SNIPPET: “First, the bad news. For the first time since 1975, Social Security recipients are being told they won’t be receiving an annual cost of living increase in their monthly benefits. At the same time, their Medicare premiums will go up, so monthly checks will actually shrink next year. Not to worry, though. Here’s the good news. Seniors may not have to live on such meager funds for long because the government is going to help them plan how they want to die.

This benevolent plan is in Section 1233 (p. 424) of the health care reform bill known as “America’s Affordable Health Choices Act of 2009” (HR 3200). It didn’t just show up on the doorstep of health care reform, but was packaged and delivered by Compassion & Choices (C & C), the assisted-suicide advocacy group previously known as the Hemlock Society.

Under Section 1233, a doctor would be paid for having an “advance care planning consultation” with a patient. The consultation wouldn’t be mandatory, at least for now. But if the doctor wants to get paid for it, the consultation’s contents are very specifically prescribed. For example, each consultation “shall include” an explanation of legal documents such as living wills and durable powers of attorney, and information about the “continuum of end-of-life services.” Patients need not be ill but, because they are over a certain age, their doctors will suggest that it’s time to talk about death.

So, if George, a healthy 70-year-old marathon runner, goes to the doctor because of tendonitis, his doctor will have the all-important discussion with him, reminding him that he’s not getting any younger and that it’s time to decide how he’ll die. Sure, George may or may not be adversely affected by this. But consider Clara, an 84-year-old widow who needs a hip replacement. If the doctor tells her that the government health plan won’t pay for her surgery but will pay for pain pills, and then tells her it’s really time to discuss her end-of-life options, what message is she getting?

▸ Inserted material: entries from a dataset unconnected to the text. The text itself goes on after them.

/-- The nodes of a partition's contexts, for a change of its stage 2: the translations that peers hold of it name them (R282,
R290). -/
def stage2Nodes (s : State) (spaces : List Nat) : List Nat :=
  (s.map.nodes.filter (fun e => spaces.any (fun sp =>
    decide (4096 ≤ sp) && vfPart? s (BitVec.ofNat 12 e.2.space) == some (sp - 4096)))).map (·.1)

/-- The nodes of the leaves that the withdrawal of some nodes rewrites, and those themselves (R290, R292). -/
def nodesReached (s : State) (w spaces : List Nat) : List Nat :=
  once (w ++ (s.map.leaf3.filter (fun e => !e.2.revoked && e.2.of w)).map (·.2.node) ++
    (s.map.leaf2.filter (fun e => !e.2.revoked && e.2.of w)).map (·.2.node) ++ stage2Nodes s spaces)

/-- A context is covered by the filter of a shootdown: its number mod 512 is that of a context of the filter, or the filter
holds the stage-2 space of its partition (R289). -/
def inFilter (s : State) (filter : List Nat) (ctx : CtxId) : Bool :=
  filter.any (fun sp => if sp < 4096 then sp % 512 == ctx.toNat % 512 else vfPart? s ctx == some (sp - 4096))

/-- The 512-bit context filter (R289). -/
def filterBits (s : State) (filter : List Nat) : Nat :=
  (List.range 512).foldl (fun n i =>
    if filter.any (fun sp => decide (sp < 4096) && sp % 512 == i) ||
        s.ctxs.any (fun e => e.1 % 512 == i && inFilter s filter (BitVec.ofNat 12 e.1)) then n + 2 ^ i else n) 0

/-! ## Traps of tasks that are off the cores -/

/-- The core that a task off the cores has run on last. -/
def Coppiced.lastCore (c : Coppiced) : Nat := c.cluster.toNat * 8 + c.core.toNat

/-- The deferred faults of a strand of a task off the cores, in the order in which they arose: its own, and those of its saved
entries that a revocation has discarded (R315, R433). -/
def Coppiced.faults (c : Coppiced) (ix : Nat) (t : Strand) : List Deferred :=
  t.deferred ++ (c.sidelog.filter (fun e => e.discarded && e.strand.toNat == ix)).map (fun e => ⟨cREVOKED, e.ea⟩)

/-- The saved side-log entries of a task that traps off the cores stay and replay, in the side log of the core that it has run
on last; those that find no place there wait for one (R36; DESIGN CHOICE: log 53). -/
def keepSide (s : State) (uid : Nat) (c : Coppiced) : State :=
  let s1 := admitLate (modCore s c.lastCore (fun x => { x with
    sideLate := x.sideLate ++ c.sidelog.filter (fun e => !e.discarded) })) c.lastCore
  (sidePass s1 c.lastCore (fun e => e.uid == uid)).1
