-- ==== Sys2Proof/Machine/FabricEvents.lean ====
section
/-! DEFINITION. Packets between parts: what this part takes from a peer and answers, what an answer completes, resending and
the loss of a peer (R270, R383 to R392). Bodies of packets, where the spec names their fields only, are laid out little-endian in
the order of R384's table, and an answer begins with the SEQ of the packet it answers (DESIGN CHOICE: log 13). -/

namespace Sys2Proof.Machine

/-! ## Fields of a packet (R383) -/

/-- A number in some bytes of a list. -/
def numAt (bs : List Byte) (a n : Nat) : Nat := natOfBytes ((bs.drop a).take n)

def pkSeq (p : List Byte) : BitVec 32 := BitVec.ofNat 32 (numAt p 0 4)
def pkSrc (p : List Byte) : BitVec 10 := BitVec.ofNat 10 (numAt p 4 2)
def pkKind (p : List Byte) : Nat := numAt p 8 1
def pkLen (p : List Byte) : Nat := numAt p 10 2
def pkOseq (p : List Byte) : BitVec 32 := BitVec.ofNat 32 (numAt p 12 4)
def pkBody (p : List Byte) : List Byte := (p.drop 16).take (pkLen p)

/-- A remote operation with flags that its encoding gives it (R194): words of 4 to 16 bytes, additions of 4 or 8, at most eight hops. -/
def ropOk (aop fl : Nat) : Bool :=
  match aop with
  | 0 => decide (fl ≤ 2)
  | 1 => decide (fl ≤ 2)
  | 2 => decide (fl ≤ 1)
  | 3 => fl == 0
  | 4 => fl == 0
  | 5 => decide (fl ≤ 7)
  | _ => false

/-- A body has the length of its kind, and its fields are ones that the kind has. -/
def bodyOk (kind : Nat) (b : List Byte) : Bool :=
  let n := b.length
  match kind with
  | 0x01 => decide (16 ≤ n) && decide (n ≤ 128)
  | 0x02 => decide (15 ≤ n) && decide (n ≤ 14 + 1024)
  | 0x03 => n == 20 && decide (1 ≤ numAt b 14 2) && decide (numAt b 14 2 ≤ 1024)
  | 0x04 => decide (9 ≤ n) && decide (n ≤ 9 + 1024)
  | 0x05 => n == 30 && ropOk (numAt b 8 1) (numAt b 9 1)
  | 0x06 => n == 29
  | 0x07 => n == 11 && decide (numAt b 10 1 < 4)
  | 0x08 => n == 19
  | 0x09 => n == 84
  | 0x0A => n == 8
  | 0x0B => n == 8
  | 0x0C => n == 8
  | 0x0D => n == 12
  | _ => false

/-- A well-formed packet for this part (R383, R384). -/
def packetOk (s : State) (p : List Byte) : Bool :=
  decide (16 ≤ p.length) && numAt p 4 2 < 1024 && numAt p 6 2 == s.fab.self.toNat && numAt p 9 1 == 0 &&
  decide (pkLen p ≤ 1056) && (pkBody p).length == pkLen p && bodyOk (pkKind p) (pkBody p) && (pkKind p == 1 || pkOseq p == 0) &&
  (pkKind p != 0x0D || pkSeq p == 0)

/-- The wait that a not-present answer stands for (R196, R209, R306). -/
def statusAbsent? (st : Nat) (p : BitVec 10) (ctx : CtxId) (va : Nat) : Option Absent :=
  if st = stUnmapped then some ⟨va / 2 ^ 19 * 2 ^ 19, .unmapped, ctx, none, some p, true⟩
  else if st = stUnbacked then some ⟨va / 2 ^ 19 * 2 ^ 19, .unbacked, ctx, none, some p, true⟩
  else none

/-- The n-th received packet, if it is of a kind. -/
def rxAt? (s : State) (n kind : Nat) : Option (Nat × Nat × List Byte) :=
  match s.fab.rx[n]? with
  | none => none
  | some p => if pkKind p.2.2 = kind then some p else none

/-- Takes a received packet away. -/
def dropRx (s : State) (n : Nat) : State := { s with fab := { s.fab with rx := s.fab.rx.eraseIdx n } }

/-- A duplicate makes the part acknowledge again, or send its answer again while it keeps it (R385); so too the answer of a WRITE
that has failed. -/
def answerAgain (s : State) (p : BitVec 10) (q : BitVec 32) (kind : Nat) : State :=
  let kept := if [2, 3, 5, 7, 9, 11].contains kind then
      (peerAt s p).unacked.find? (fun x => x.use == .answer && numAt x.bytes 16 4 == q.toNat)
    else none
  match kept with
  | some x => route s p x.seq.toNat (pktVnet x.kind .sys) x.bytes
  | none => if [3, 7, 9, 11].contains kind then s else sendEack s p q

/-! ## Taking a packet -/

/-- A packet of a kind is taken once: what it does gets the state, the source, SEQ, port and body. Markers that waited for it are
answered after it. -/
def withPacket (s : State) (n kind : Nat) (go : State → BitVec 10 → BitVec 32 → Nat → List Byte → Out State) : Out State :=
  match rxAt? s n kind with
  | none => .next s
  | some (port, _, b) =>
    let p := pkSrc b
    let q := pkSeq b
    if received (peerAt s p) q then .next (answerAgain (dropRx s n) p q kind)
    else
      match go (modPeer (dropRx s n) p (fun x => markSeq x q)) p q port (pkBody b) with
      | .next t => .next (answerMarkers t p)
      | o => o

Isn’t it likely that Clara will acquiesce, if her doctor suggests that she “choose” to forgo treatment for any future illnesses so she won’t be a burden on her family?

To hear proponents of Section 1233 talk about it, one would think that people have no access now to information about advance directives. But for years, federal law has required that patients be provided with general information about advance directives.

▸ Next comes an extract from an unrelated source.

-- ==== Sys2Proof/Machine/Dispatch.lean ====
section
/-! DEFINITION. What each instruction and event does: one arm for each constructor. -/

namespace Sys2Proof.Machine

In 1992, Congress passed the Patient Self-Determination Act. It requires every health care organization receiving Medicare or Medicaid funds to do the following: at the time of admission, provide a written summary of a patient’s rights under state law to make health care decisions, including the right to have an advance directive; ask all adults entering for treatment whether they have an existing advance directive; and document the existence of an advance directive in the patient’s medical record.

Cheerleaders for more advance care planning claim that physicians won’t tell their patients about options regarding available treatments and the right to accept or reject them unless they receive reimbursement for doing so. But physicians already have a responsibility to provide that information to patients so they can give or withhold consent to available treatments. This is known as informed consent.

Yet there are calls for more details about end-of-life planning. Perhaps those who are advocating this are unaware that, beginning in 2009, doctors have been required to discuss end-of-life planning, including advance directives, with all Medicare patients at their initial “Welcome to Medicare” physical exam.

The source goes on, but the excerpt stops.